Take a Jane Austen book contained in the janeaustenr package, make a plot of the most common words in the book, removing stopwords from a pre-defined source, tidytext::stop_words.

If you use any resources for helping you remove stopwords, or some other resource besides the janeaustenr R package for accessing your book, please indicate the source. We aren’t requiring any formal citation styles, just make sure you name the source and link to it.

In this exercise, I used the book Pride & Prejudice from Jane Austen’s Complete Novels R package janeaustenr. I first extracted text and split into words, removed non-alphabetic characters and empty strings, and removed stop words, and then created a barplot of 15 most frequently used words. The word elizabeth is the most frequently used word in this book.

# Extract text from "Prideprejudice" and split into words
book_pride <- unlist(str_split(janeaustenr::prideprejudice, pattern = " "))

# Convert to lowercase and remove non-alphabetic characters
book_pride <- tolower(book_pride) %>% str_replace_all("[^a-zA-Z]", "")

# Remove empty strings
book_pride <- book_pride[nzchar(book_pride)]

# Remove stop words
pride_nostop <- book_pride[!(book_pride %in% tidytext::stop_words$word)]

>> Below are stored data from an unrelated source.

-- ==== Sys2Proof/Tests/Slice0.lean ====
section
/-! SUPPORT. The model's own tests, expected results from spec/95_test_vectors.md and the rules, and one
witness for each statement that has hypotheses. -/

namespace Sys2Proof.Tests

open Sys2Proof Sys2Proof.Machine

/-! ## Helpers -/

/-- `n` fill bytes. -/
def fills (n : Nat) : List Byte := List.replicate n 0xFF#8

/-- The card's answers to one transaction: fill during the frame, one fill, the status, the payload. -/
def replied (status : Byte) (payload : List Byte := []) : List Byte := fills 7 ++ status :: payload

/-- The state right after reset with a card that will answer `bytes`; each `Arm` waits `delay` steps. -/
def withCard (bytes : List Byte) (delay : Nat := 1000) : State :=
  { State.reset with env := { Env.reset with cardIn := bytes, expiryIn := [delay] } }

/-- The same after a successful `Initialize` of a card of the given addressing mode. -/
def ready (mode : AddrMode) (bytes : List Byte) (delay : Nat := 1000) : State :=
  { withCard bytes delay with ds := ⟨true, mode⟩, bt := ⟨false, .fast, true⟩ }

/-- The next state, if there is one. -/
def resulting (o : Host.Outcome State Fault Refusal) : Option State :=
  match o with
  | .next t => some t
  | _ => none

/-- The refusal, if there is one. -/
def refusing (o : Host.Outcome State Fault Refusal) : Option Refusal :=
  match o with
  | .refused r => some r
  | _ => none

/-- The bytes sent. -/
def sentBytes (t : State) : List Byte := t.trace.map Event.sent

/-- One step runs the frame `w` (rows of format frame48). -/
def runs (s : State) (w : Nat) : Option State := resulting (step (s.withFetchWord 48 w))

/-- One step accepts and runs the host operation `op` (rows of format hostop2). -/
def runsOp (s : State) (op : Nat) : Option State := resulting (step (s.withFetchWord 8 op))

/-- One step accepts and runs `ReadBlock(n)`. -/
def reads (s : State) (n : Word) : Option State :=
  resulting (step { s with host.request := some ⟨1#2, n⟩ })

/-- A state in the middle of an operation. -/
def at_ (p : Pos) (q : CmdPos := .select) (s : State := State.reset) : State :=
  { s with seq := p, cmdSeq := q }

/-! ## WellFormed: the generic frame that is one of the seven specific ones is refused -/

theorem test_wf_refuses_generic_cmd0 : Instr.wf (.cmdGeneric 0#6 0#32 0x4A#7) = false := by decide
theorem test_wf_refuses_generic_cmd8 : Instr.wf (.cmdGeneric 8#6 0x1AA#32 0x43#7) = false := by decide
theorem test_wf_refuses_generic_cmd16 : Instr.wf (.cmdGeneric 16#6 512#32 0#7) = false := by decide
theorem test_wf_refuses_generic_cmd17 : Instr.wf (.cmdGeneric 17#6 7#32 0#7) = false := by decide
theorem test_wf_refuses_generic_cmd55 : Instr.wf (.cmdGeneric 55#6 0#32 0#7) = false := by decide
theorem test_wf_refuses_generic_acmd41 : Instr.wf (.cmdGeneric 41#6 0#32 0#7) = false := by decide
theorem test_wf_refuses_generic_acmd41_hcs :
    Instr.wf (.cmdGeneric 41#6 0x40000000#32 0#7) = false := by decide
theorem test_wf_refuses_generic_cmd58 : Instr.wf (.cmdGeneric 58#6 0#32 0#7) = false := by decide
theorem test_wf_takes_generic_neighbours :
    Instr.wf (.cmdGeneric 0#6 0#32 0#7) = true ∧ Instr.wf (.cmdGeneric 63#6 0xFFFFFFFF#32 0x7F#7) = true ∧
    Instr.wf (.cmdGeneric 17#6 0#32 1#7) = true := by decide

/-! ## Decoding: the words of vector V1, bit by bit from R71 (start, transmission, index, argument, check,
stop) -/

theorem test_decode_cmd0 : decode (.frame
    0b0_1_000000_00000000000000000000000000000000_1001010_1#48) = .ok .cmd0 := by decide
theorem test_decode_cmd8 : decode (.frame
    0b0_1_001000_00000000000000000000000110101010_1000011_1#48) = .ok .cmd8 := by decide
theorem test_decode_cmd16 : decode (.frame
    0b0_1_010000_00000000000000000000001000000000_0000000_1#48) = .ok .cmd16 := by decide
theorem test_decode_cmd17 : decode (.frame
    0b0_1_010001_00010010001101000101011001111000_0000000_1#48) = .ok (.cmd17 0x12345678#32) := by
  decide
theorem test_decode_cmd55 : decode (.frame
    0b0_1_110111_00000000000000000000000000000000_0000000_1#48) = .ok .cmd55 := by decide
theorem test_decode_acmd41_v2 : decode (.frame
    0b0_1_101001_01000000000000000000000000000000_0000000_1#48) = .ok (.acmd41 true) := by decide
theorem test_decode_acmd41_v1 : decode (.frame
    0b0_1_101001_00000000000000000000000000000000_0000000_1#48) = .ok (.acmd41 false) := by decide
theorem test_decode_cmd58 : decode (.frame
    0b0_1_111010_00000000000000000000000000000000_0000000_1#48) = .ok .cmd58 := by decide
theorem test_decode_generic : decode (.frame
    0b0_1_111111_11111111111111111111111111111111_1111111_1#48) =
      .ok (.cmdGeneric 63#6 0xFFFFFFFF#32 0x7F#7) := by decide
theorem test_decode_generic_index_0 : decode (.frame
    0b0_1_000000_00000000000000000000000000000000_0000001_1#48) =
      .ok (.cmdGeneric 0#6 0#32 1#7) := by decide
theorem test_decode_requests :
    decodeRequest ⟨0b00#2, 9#32⟩ = .opInitialize ∧ decodeRequest ⟨0b01#2, 9#32⟩ = .opReadBlock 9#32 ∧
    decodeRequest ⟨0b10#2, 9#32⟩ = .opIsReady ∧ decodeRequest ⟨0b11#2, 9#32⟩ = .opShutdown := by decide
theorem test_decode_refuses_start_bit :
    decodeFrame 0xC00000000095#48 = .error .startBit := by decide
theorem test_decode_refuses_transmission_bit :
    decodeFrame 0x000000000095#48 = .error .transmissionBit := by decide
theorem test_decode_refuses_stop_bit : decodeFrame 0x400000000094#48 = .error .stopBit := by decide
theorem test_decode_refuses_length :
    decodeBytes [0x40, 0, 0, 0, 0] = .error .frameLength ∧
    decodeBytes [0x40, 0, 0, 0, 0, 0x95, 0xFF] = .error .frameLength := by decide
theorem test_decode_bytes : decodeBytes [0x51, 0x12, 0x34, 0x56, 0x78, 0x01] =
    .ok (.cmd17 0x12345678#32) := by decide
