-- ==== Sys2Proof/Machine/Dispatch.lean ====
section
/-! DEFINITION. One arm per operation, each one call of its meaning. -/

namespace Sys2Proof.Machine

def exec (i : Instr) (s : State) : Host.Outcome State Fault Refusal :=
  match i with
  | .start mode width => Sys2Proof.Machine.execStart mode width s
  | .reset => Sys2Proof.Machine.execReset s
  | .hdr h => Sys2Proof.Machine.execHdr h s
  | .ctrl c => Sys2Proof.Machine.execCtrl c s
  | .raw => Sys2Proof.Machine.execRaw s
  | .dup1 index => Sys2Proof.Machine.execDup1 index s
  | .dup2 index => Sys2Proof.Machine.execDup2 index s
  | .fin => Sys2Proof.Machine.execFin s
  | .p2c row => Sys2Proof.Machine.execP2c row s
  | .gridchk => Sys2Proof.Machine.execGridchk s
  | .place => Sys2Proof.Machine.execPlace s
  | .afin => Sys2Proof.Machine.execAfin s
  | .palx k b => Sys2Proof.Machine.execPalx k b s

end Sys2Proof.Machine
end

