/-! ### The Tile Decompressor -/

/-- 41 R141: CTRL latches the control byte and advances the bitstream cursor; nothing else changes. -/
def Obligations.CtrlLatchesByte : Prop :=
  ∀ (s : State) (c : Byte), s.phase = .decode → s.rowIdx < rows s → s.rowIdx % 8 = 0 → s.bsCur + 1 ≤ s.win.size →
    exec (.ctrl c) s = .next { s with ctrl := c, bsCur := s.bsCur + 1 }

/-- 41 R143, R148, R149: RAW copies the row at `ART_CUR`; its destinations are `ART_CUR`, `RAW_CNT`, `ROW_IDX`, the row
latch and row `ROW_IDX` of `DB`, and everything else is unchanged. -/
def Obligations.RawCopiesRow : Prop :=
  ∀ s : State, s.phase = .decode → s.rowIdx < rows s → s.artCur + 4 ≤ s.win.size →
    ∃ t, exec .raw s = .next t ∧ RowCopied s t s.artCur ∧
      t.artCur = s.artCur + 4 ∧ t.rawCnt = s.rawCnt + 1 ∧
      { t with artCur := s.artCur, rawCnt := s.rawCnt, rowIdx := s.rowIdx, row := s.row, db := s.db } = s

/-- 41 R145, R147 to R149: DUP1 copies the row at `ART_OFF + 4*index` of the window; `ART_CUR` is not advanced. -/
def Obligations.Dup1CopiesRow : Prop :=
  ∀ (s : State) (index : Byte), s.phase = .decode → s.rowIdx < rows s → s.dupCur + 1 ≤ s.win.size →
    s.artOff.toNat + 4 * index.toNat + 4 ≤ s.win.size →
    ∃ t, exec (.dup1 index) s = .next t ∧ RowCopied s t (s.artOff.toNat + 4 * index.toNat) ∧
      t.dupCur = s.dupCur + 1 ∧ t.dupCnt = s.dupCnt + 1 ∧
      { t with dupCur := s.dupCur, dupCnt := s.dupCnt, rowIdx := s.rowIdx, row := s.row, db := s.db } = s

/-- 41 R146 to R149, R156: DUP2 copies the row at `ART_OFF + 4*index`, no modulus, and consumes two index bytes. -/
def Obligations.Dup2CopiesRow : Prop :=
  ∀ (s : State) (index : BitVec 12), s.phase = .decode → s.rowIdx < rows s → s.dupCur + 2 ≤ s.win.size →
    s.artOff.toNat + 4 * index.toNat + 4 ≤ s.win.size →
    ∃ t, exec (.dup2 index) s = .next t ∧ RowCopied s t (s.artOff.toNat + 4 * index.toNat) ∧
      t.dupCur = s.dupCur + 2 ∧ t.dupCnt = s.dupCnt + 1 ∧
      { t with dupCur := s.dupCur, dupCnt := s.dupCnt, rowIdx := s.rowIdx, row := s.row, db := s.db } = s

/-- 60 R222, R225, R227 (spec decisions D8, D13, D14): the faults of CTRL, RAW, DUP1 and DUP2, each with its address,
in the order of the accesses. -/
def Obligations.RowFaultsInOrder : Prop :=
  ∀ (s : State) (c index : Byte) (index2 : BitVec 12), s.phase = .decode → s.rowIdx < rows s →
    (s.rowIdx % 8 = 0 → s.win.size < s.bsCur + 1 →
      exec (.ctrl c) s = .next (raiseFault ⟨.boundsCtrl, s.bsCur⟩ s)) ∧
    (s.win.size < s.artCur + 4 → exec .raw s = .next (raiseFault ⟨.boundsRawRow, s.artCur⟩ s)) ∧
    (s.win.size < s.dupCur + 1 →
      exec (.dup1 index) s = .next (raiseFault ⟨.boundsIndex, s.dupCur⟩ s) ∧
      exec (.dup2 index2) s = .next (raiseFault ⟨.boundsIndex, s.dupCur⟩ s)) ∧
    (s.dupCur + 1 ≤ s.win.size → s.win.size < s.artOff.toNat + 4 * index.toNat + 4 →
      exec (.dup1 index) s = .next (raiseFault ⟨.boundsDupRow, s.artOff.toNat + 4 * index.toNat⟩ s)) ∧
    (s.win.size = s.dupCur + 1 →
      exec (.dup2 index2) s = .next (raiseFault ⟨.boundsIndex2, s.dupCur + 1⟩ s)) ∧
    (s.dupCur + 2 ≤ s.win.size → s.win.size < s.artOff.toNat + 4 * index2.toNat + 4 →
      exec (.dup2 index2) s = .next (raiseFault ⟨.boundsDupRow, s.artOff.toNat + 4 * index2.toNat⟩ s))

/-- 60 R228, R229 (spec decision D15): whatever operation raises a fault, the fault record and the phase change and
nothing else does. -/
def Obligations.FaultEntryIsPrecise : Prop :=
  ∀ (i : Instr) (s t : State), s.phase ≠ .fault → exec i s = .next t → t.phase = .fault →
    t.errCause ≠ .none ∧ t.errCode = errCodeOf t.errCause ∧
    { t with errCode := s.errCode, errCause := s.errCause, errAddr := s.errAddr, phase := s.phase } = s

/-- 41 R149, 60 R229 (spec decision D15): a whole step that faults, a tile's first row with its control-byte fetch
included, commits nothing but the fault; the command it took is gone (log 3). -/
def Obligations.StepFaultIsPrecise : Prop :=
  ∀ s t : State, s.phase ≠ .fault → step s = .next t → t.phase = .fault →
    t.errCause ≠ .none ∧ t.errCode = errCodeOf t.errCause ∧
    { t with errCode := s.errCode, errCause := s.errCause, errAddr := s.errAddr, phase := s.phase,
             pending := s.pending } = s ∧
    t.pending = s.pending.tail

/-- 60 R230, 70 R270 (spec decision D16), log 4 and log 7: at rest and without a command the state does not change, and
in FAULT no operation of the Decompressor, the Converter or the Assembler runs. -/
def Obligations.NothingRunsAtRest : Prop :=
  (∀ s : State, s.pending = [] → (s.phase = .idle ∨ s.phase = .done ∨ s.phase = .fault) → step s = .next s) ∧
  (∀ (s : State) (c b : Byte) (x : BitVec 12) (r : Row), s.phase = .fault →
    ∀ i ∈ [Instr.ctrl c, .raw, .dup1 b, .dup2 x, .fin, .p2c r, .gridchk, .place, .afin],
      ∃ name, exec i s = .refused (.notEnabled name))

/-- 41 R150: FIN reports the larger cursor and ends the run or enters the Converter. -/
def Obligations.FinEndsDecompression : Prop :=
  ∀ s : State, s.phase = .decode → s.rowIdx = rows s →
    (s.modeReg = .rawOnly → exec .fin s = .next { s with extent := max s.artCur s.dupCur, phase := .done }) ∧
    (s.modeReg = .raster → exec .fin s = .next { s with
      extent := max s.artCur s.dupCur, pxs := ⟨8 * rows s, []⟩, p2cIdx := 0, phase := .convert })

/-! ### The Planar-to-Chunky Converter -/

/-- 42 R181: P2C turns a row into eight pixels by the formula, and the step takes the row from `DB`. Its destinations
are `P2C_IDX` and the eight pixels of `PXS`; everything else is unchanged. -/
def Obligations.P2cConvertsRow : Prop :=
  (∀ (s : State) (r : Row), s.phase = .convert → s.p2cIdx < rows s →
    ∃ t, exec (.p2c r) s = .next t ∧ t.p2cIdx = s.p2cIdx + 1 ∧
      (∀ p, p < 8 → ∃ v, cellGet t.pxs.cells (8 * s.p2cIdx + p) = some v ∧
        v.toNat = ((r.plane3.toNat >>> (7 - p)) &&& 1) <<< 3 ||| ((r.plane2.toNat >>> (7 - p)) &&& 1) <<< 2 |||
          ((r.plane1.toNat >>> (7 - p)) &&& 1) <<< 1 ||| ((r.plane0.toNat >>> (7 - p)) &&& 1)) ∧
      (∀ a, a < 8 * s.p2cIdx ∨ 8 * s.p2cIdx + 8 ≤ a → cellGet t.pxs.cells a = cellGet s.pxs.cells a) ∧
      t.pxs.size = s.pxs.size ∧
      { t with p2cIdx := s.p2cIdx, pxs := s.pxs } = s) ∧
  (∀ s : State, s.pending = [] → s.phase = .convert → s.p2cIdx < rows s →
    step s = exec (.p2c ⟨dbByte s (4 * s.p2cIdx), dbByte s (4 * s.p2cIdx + 1), dbByte s (4 * s.p2cIdx + 2),
      dbByte s (4 * s.p2cIdx + 3)⟩) s)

# Create a bar plot of word frequencies
ggplot(data.frame(head(sort(table(pride_nostop), decreasing = TRUE), n = 15))) + 
  geom_bar(aes(x = pride_nostop, y = Freq), stat = "identity", fill = "green", color = "black") +
  labs(title = "Word frequencies in Pride & Prejudice", x = "Word", y = "Frequency")

Exercise 2

Instruction: Make a function that converts words to your own version of Pig Latin. Johnson Chen version: Piglet Latin. Move first half of the word (first half round up) to the end of word, and add “comrade” to the end of word if the word is not in tidytext::stop_words The specific input and output that you decide upon is up to you. Don’t forget to implement good function-making hygiene: we’ll be looking for (unrendered) roxygen2-style documentation (being sure to describe your Pig Latin conversion), examples of applying the function, 3 non-redundant tests, appropriate use of arguments, and appropriate amount of checking for proper input.

My custom version

I built a function that takes character string (a single word) as an input, and if the first letter of the word is vowel, it rearranges the word by moving the last letter to the start and then adds “omg” at the end, otherwise (if first letter is consonant), it rearranges the word by moving the first letter to the end, then the last letter to the start, and adds “omg” at the end as suffix.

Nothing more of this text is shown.